▶ [Required work]
Every record below is to be retyped exactly.

▶ [Records for the exercise]
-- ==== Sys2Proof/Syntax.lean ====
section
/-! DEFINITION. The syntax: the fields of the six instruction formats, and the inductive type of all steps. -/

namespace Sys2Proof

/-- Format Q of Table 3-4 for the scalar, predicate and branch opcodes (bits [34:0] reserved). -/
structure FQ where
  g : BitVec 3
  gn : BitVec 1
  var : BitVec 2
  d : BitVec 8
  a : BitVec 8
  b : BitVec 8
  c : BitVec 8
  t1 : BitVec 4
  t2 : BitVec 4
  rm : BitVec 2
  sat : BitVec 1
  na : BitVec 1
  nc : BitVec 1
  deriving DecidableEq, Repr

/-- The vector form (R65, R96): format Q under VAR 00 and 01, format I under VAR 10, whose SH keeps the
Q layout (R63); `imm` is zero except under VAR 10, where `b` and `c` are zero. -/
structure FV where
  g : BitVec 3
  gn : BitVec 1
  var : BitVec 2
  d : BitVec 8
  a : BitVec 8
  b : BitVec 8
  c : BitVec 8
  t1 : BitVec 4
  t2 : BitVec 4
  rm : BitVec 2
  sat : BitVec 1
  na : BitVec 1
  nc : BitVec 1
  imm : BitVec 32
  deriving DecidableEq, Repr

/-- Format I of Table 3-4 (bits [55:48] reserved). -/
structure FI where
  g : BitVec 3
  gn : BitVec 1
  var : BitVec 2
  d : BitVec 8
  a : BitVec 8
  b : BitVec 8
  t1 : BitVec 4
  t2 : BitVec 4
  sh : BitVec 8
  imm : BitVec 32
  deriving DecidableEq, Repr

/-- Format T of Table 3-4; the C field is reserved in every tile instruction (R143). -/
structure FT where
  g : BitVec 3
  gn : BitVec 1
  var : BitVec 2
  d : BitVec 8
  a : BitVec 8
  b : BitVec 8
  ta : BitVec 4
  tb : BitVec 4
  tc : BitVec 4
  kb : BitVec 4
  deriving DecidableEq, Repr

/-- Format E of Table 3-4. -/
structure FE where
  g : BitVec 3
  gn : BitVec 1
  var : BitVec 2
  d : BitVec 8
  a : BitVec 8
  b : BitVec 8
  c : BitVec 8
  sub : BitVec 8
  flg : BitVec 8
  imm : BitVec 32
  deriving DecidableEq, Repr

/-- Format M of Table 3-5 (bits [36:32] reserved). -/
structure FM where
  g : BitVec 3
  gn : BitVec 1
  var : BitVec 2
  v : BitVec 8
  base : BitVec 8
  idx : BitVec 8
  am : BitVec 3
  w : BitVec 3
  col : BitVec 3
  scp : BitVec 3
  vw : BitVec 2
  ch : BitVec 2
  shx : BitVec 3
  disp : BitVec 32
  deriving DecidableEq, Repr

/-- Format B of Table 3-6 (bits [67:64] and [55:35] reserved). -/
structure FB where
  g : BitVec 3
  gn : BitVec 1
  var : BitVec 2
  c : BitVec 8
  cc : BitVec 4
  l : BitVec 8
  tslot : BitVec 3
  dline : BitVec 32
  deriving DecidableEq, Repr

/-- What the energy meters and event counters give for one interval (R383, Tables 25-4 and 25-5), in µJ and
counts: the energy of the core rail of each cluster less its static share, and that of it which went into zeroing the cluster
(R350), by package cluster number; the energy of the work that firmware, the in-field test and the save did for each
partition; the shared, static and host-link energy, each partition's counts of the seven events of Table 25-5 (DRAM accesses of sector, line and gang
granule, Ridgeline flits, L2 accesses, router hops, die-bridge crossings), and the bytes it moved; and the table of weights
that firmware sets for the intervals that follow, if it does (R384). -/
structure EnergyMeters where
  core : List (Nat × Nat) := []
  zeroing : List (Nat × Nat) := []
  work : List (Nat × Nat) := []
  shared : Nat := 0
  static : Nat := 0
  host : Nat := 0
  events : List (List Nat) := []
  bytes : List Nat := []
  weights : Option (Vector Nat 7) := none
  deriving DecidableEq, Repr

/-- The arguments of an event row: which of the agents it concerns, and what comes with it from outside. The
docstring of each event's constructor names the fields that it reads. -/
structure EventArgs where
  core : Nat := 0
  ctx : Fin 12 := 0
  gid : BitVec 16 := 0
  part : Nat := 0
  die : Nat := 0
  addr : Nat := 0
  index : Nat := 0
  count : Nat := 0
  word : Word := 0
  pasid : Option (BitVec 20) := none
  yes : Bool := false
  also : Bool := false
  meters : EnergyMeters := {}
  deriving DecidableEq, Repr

▶ [Reply to the task]
-- ==== Sys2Proof/Syntax.lean ====
section
/-! DEFINITION. The syntax: the fields of the six instruction formats, and the inductive type of all steps. -/

namespace Sys2Proof

/-- Format Q of Table 3-4 for the scalar, predicate and branch opcodes (bits [34:0] reserved). -/
structure FQ where
  g : BitVec 3
  gn : BitVec 1
  var : BitVec 2
  d : BitVec 8
  a : BitVec 8
  b : BitVec 8
  c : BitVec 8
  t1 : BitVec 4
  t2 : BitVec 4
  rm : BitVec 2
  sat : BitVec 1
  na : BitVec 1
  nc : BitVec 1
  deriving DecidableEq, Repr

/-- The vector form (R65, R96): format Q under VAR 00 and 01, format I under VAR 10, whose SH keeps the
Q layout (R63); `imm` is zero except under VAR 10, where `b` and `c` are zero. -/
structure FV where
  g : BitVec 3
  gn : BitVec 1
  var : BitVec 2
  d : BitVec 8
  a : BitVec 8
  b : BitVec 8
  c : BitVec 8
  t1 : BitVec 4
  t2 : BitVec 4
  rm : BitVec 2
  sat : BitVec 1
  na : BitVec 1
  nc : BitVec 1
  imm : BitVec 32
  deriving DecidableEq, Repr

/-- Format I of Table 3-4 (bits [55:48] reserved). -/
structure FI where
  g : BitVec 3
  gn : BitVec 1
  var : BitVec 2
  d : BitVec 8
  a : BitVec 8
  b : BitVec 8
  t1 : BitVec 4
  t2 : BitVec 4
  sh : BitVec 8
  imm : BitVec 32
  deriving DecidableEq, Repr

/-- Format T of Table 3-4; the C field is reserved in every tile instruction (R143). -/
structure FT where
  g : BitVec 3
  gn : BitVec 1
  var : BitVec 2
  d : BitVec 8
  a : BitVec 8
  b : BitVec 8
  ta : BitVec 4
  tb : BitVec 4
  tc : BitVec 4
  kb : BitVec 4
  deriving DecidableEq, Repr

/-- Format E of Table 3-4. -/
structure FE where
  g : BitVec 3
  gn : BitVec 1
  var : BitVec 2
  d : BitVec 8
  a : BitVec 8
  b : BitVec 8
  c : BitVec 8
  sub : BitVec 8
  flg : BitVec 8
  imm : BitVec 32
  deriving DecidableEq, Repr

/-- Format M of Table 3-5 (bits [36:32] reserved). -/
structure FM where
  g : BitVec 3
  gn : BitVec 1
  var : BitVec 2
  v : BitVec 8
  base : BitVec 8
  idx : BitVec 8
  am : BitVec 3
  w : BitVec 3
  col : BitVec 3
  scp : BitVec 3
  vw : BitVec 2
  ch : BitVec 2
  shx : BitVec 3
  disp : BitVec 32
  deriving DecidableEq, Repr

/-- Format B of Table 3-6 (bits [67:64] and [55:35] reserved). -/
structure FB where
  g : BitVec 3
  gn : BitVec 1
  var : BitVec 2
  c : BitVec 8
  cc : BitVec 4
  l : BitVec 8
  tslot : BitVec 3
  dline : BitVec 32
  deriving DecidableEq, Repr

/-- What the energy meters and event counters give for one interval (R383, Tables 25-4 and 25-5), in µJ and
counts: the energy of the core rail of each cluster less its static share, and that of it which went into zeroing the cluster
(R350), by package cluster number; the energy of the work that firmware, the in-field test and the save did for each
partition; the shared, static and host-link energy, each partition's counts of the seven events of Table 25-5 (DRAM accesses of sector, line and gang
granule, Ridgeline flits, L2 accesses, router hops, die-bridge crossings), and the bytes it moved; and the table of weights
that firmware sets for the intervals that follow, if it does (R384). -/
structure EnergyMeters where
  core : List (Nat × Nat) := []
  zeroing : List (Nat × Nat) := []
  work : List (Nat × Nat) := []
  shared : Nat := 0
  static : Nat := 0
  host : Nat := 0
  events : List (List Nat) := []
  bytes : List Nat := []
  weights : Option (Vector Nat 7) := none
  deriving DecidableEq, Repr

/-- The arguments of an event row: which of the agents it concerns, and what comes with it from outside. The
docstring of each event's constructor names the fields that it reads. -/
structure EventArgs where
  core : Nat := 0
  ctx : Fin 12 := 0
  gid : BitVec 16 := 0
  part : Nat := 0
  die : Nat := 0
  addr : Nat := 0
  index : Nat := 0
  count : Nat := 0
  word : Word := 0
  pasid : Option (BitVec 20) := none
  yes : Bool := false
  also : Bool := false
  meters : EnergyMeters := {}
  deriving DecidableEq, Repr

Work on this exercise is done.